▶ [Required work] Beginning with the line that holds "0 .h .gaussian", set down each line of the data below through the very last, exactly as given, and nothing beyond that.

##### Records for the task #####

-- ==== Sys2Proof/Tests/Slice0.lean ====
section
/-! SUPPORT. Tests of the model: forms that are not well formed, words written out from the encoding tables of the manual,
worked examples of the manual, and for each statement for the provers a state and operands that meet its hypotheses. -/

namespace Sys2Proof.Tests

open Sys2Proof Sys2Proof.Machine

-- One test after another: many at once would each wait, with a stack of its own, for the kernel.
set_option Elab.async false

/-! ### Forms that the encoding tables mark illegal (R41 to R53) -/

theorem test_ill_formed : ([.loop 0 0 0 0, .freeze 0 0, .swait 0 0 0, .lease 0 0, .lease 0 1048577, .sprint 0 1 0 5,
    .sprint 0 1 1 0, .sprint 0 1 1 10001, .leave 0 3 9, .leave 0 1 0, .ldp 0 5 1 0 0, .stp 0 7 1 0 0,
    .role 0 16 .cache .swz16, .waveAnd 0 0 .h .v .v .f32, .waveSar 0 0 .h .v .v .f16, .abs 0 0 .h .v .z32, .neg 0 0 .h .v .z8,
    .mma 0 0 false 0 .wh .nv .i32, .mmaz 0 0 false 0 .wh .nv .z32, .mmas 0 0 false 0 .wh .nv .f32,
    .mmas 0 0 false 0 .wh .nv .i4, .lds 0 0 (.word 1) 0 0, .rng 0 0 .h .raw 5, .noise 0 0 .h .i32, .cvt .bf16 0 0 .h .v .bf16 .rne,
    .drain .f32 0 0 false false false 0 (.word 0) 0 .rne, .drain .f32 0 0 false false false 0 .h 3 .rne, .rsBand 0 9 8,
    .tkInit 0 1 .e4m3 false] : List Instr).all (fun i => !i.wellFormed) = true := by decide

theorem test_ill_formed_events : ([.fatalContextError 1 ⟨0, 0, 0, 0, none, 0, 0, 0, 0, 0⟩, .meltUpdate 2000 9,
    .taskPlacement 1 [], .taskPlacement 1 [3, 3], .taskRestore 1 [0, 1, 2, 3, 4] [], .railAlarm 0 (543, 0),
    .junctionAlarm 0 110 100] : List Instr).all (fun i => !i.wellFormed) = true := by decide

theorem test_well_formed : ([.loop 0 0 0 1, .lease 0 1048576, .sprint 0 1 3 10000, .ldp 0 30 1 0 0, .role 0 16 .scratch .swz32,
    .waveAnd 0 0 .h .v .v .i4, .mmas 0 0 false 0 .wh .nv .e2m1, .rng 0 0 .h .gaussian 4, .drain .f32 0 0 true true true 0 .h 15 .sr,
    .rsBand 0 8 8, .meltUpdate 2000 (-8), .taskPlacement 1 [0, 1]] : List Instr).all Instr.wellFormed = true := by decide

/-! ### Words written out from the encoding tables -/

/-- Whether each word, in slot `k`, decodes to the form beside it. -/
def reads (k : Nat) (l : List (Nat × Instr)) : Bool := l.all fun e => decide (decodeSlot k e.1 = some e.2)

theorem test_decode_ctl_1 : reads 0
    [(0x00000000, .nop), (0x02FFFFFF, .br 3 4194303), (0x04E80009, .brp 3 5 false 9), (0x06CA0000, .jmpi 3 5),
      (0x08C00005, .call 3 5), (0x0AC00000, .ret 3), (0x0CD30009, .loop 3 1 6 9), (0x0ED00000, .endloop 3 1),
      (0x10D40002, .flagbr 3 1 false true 2), (0x20D00000, .scope 3 .cl), (0x22C00005, .sync 3 5),
      (0x24C00000, .realign 3), (0x26C00005, .freeze 3 5), (0x28D40600, .swait 3 5 6), (0x30C00000, .phase 3),
      (0x32C00000, .phcancel 3), (0x34C00000, .retire 3), (0x40C00005, .lease 3 5), (0x42C00000, .lfree 3),
      (0x44EC0009, .sprint 3 5 2 9), (0x46C00000, .sprfree 3), (0x48D00006, .leave 3 1 6), (0x50C00005, .trap 3 5),
      (0x52C00000, .xret 3)] = true := by decide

#####

▶ [Your response]
    .waveAnd 0 0 .h .v .v .i4, .mmas 0 0 false 0 .wh .nv .e2m1, .rng 0 0 .h .gaussian 4, .drain .f32 0 0 true true true 0 .h 15 .sr,
    .rsBand 0 8 8, .meltUpdate 2000 (-8), .taskPlacement 1 [0, 1]] : List Instr).all Instr.wellFormed = true := by decide

/-! ### Words written out from the encoding tables -/

/-- Whether each word, in slot `k`, decodes to the form beside it. -/
def reads (k : Nat) (l : List (Nat × Instr)) : Bool := l.all fun e => decide (decodeSlot k e.1 = some e.2)

theorem test_decode_ctl_1 : reads 0
    [(0x00000000, .nop), (0x02FFFFFF, .br 3 4194303), (0x04E80009, .brp 3 5 false 9), (0x06CA0000, .jmpi 3 5),
      (0x08C00005, .call 3 5), (0x0AC00000, .ret 3), (0x0CD30009, .loop 3 1 6 9), (0x0ED00000, .endloop 3 1),
      (0x10D40002, .flagbr 3 1 false true 2), (0x20D00000, .scope 3 .cl), (0x22C00005, .sync 3 5),
      (0x24C00000, .realign 3), (0x26C00005, .freeze 3 5), (0x28D40600, .swait 3 5 6), (0x30C00000, .phase 3),
      (0x32C00000, .phcancel 3), (0x34C00000, .retire 3), (0x40C00005, .lease 3 5), (0x42C00000, .lfree 3),
      (0x44EC0009, .sprint 3 5 2 9), (0x46C00000, .sprfree 3), (0x48D00006, .leave 3 1 6), (0x50C00005, .trap 3 5),
      (0x52C00000, .xret 3)] = true := by decide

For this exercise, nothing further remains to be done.